● **Activity**
From the first line to the last, copy the data below word for word.

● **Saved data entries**
-- ==== Sys2Proof/Decode.lean ====
section
/-! DEFINITION. The commands that a word spells: no row of spec/opcode_table.json gives bits, so no word
spells a command. -/

namespace Sys2Proof

/-- The command that an instruction word of `nbits` bits spells by the table's bits: none. -/
def decodeTableWord (_nbits _w : Nat) : Option Instr := none

end Sys2Proof
end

● **Task solution**
-- ==== Sys2Proof/Decode.lean ====
section
/-! DEFINITION. The commands that a word spells: no row of spec/opcode_table.json gives bits, so no word
spells a command. -/

namespace Sys2Proof

/-- The command that an instruction word of `nbits` bits spells by the table's bits: none. -/
def decodeTableWord (_nbits _w : Nat) : Option Instr := none

end Sys2Proof
end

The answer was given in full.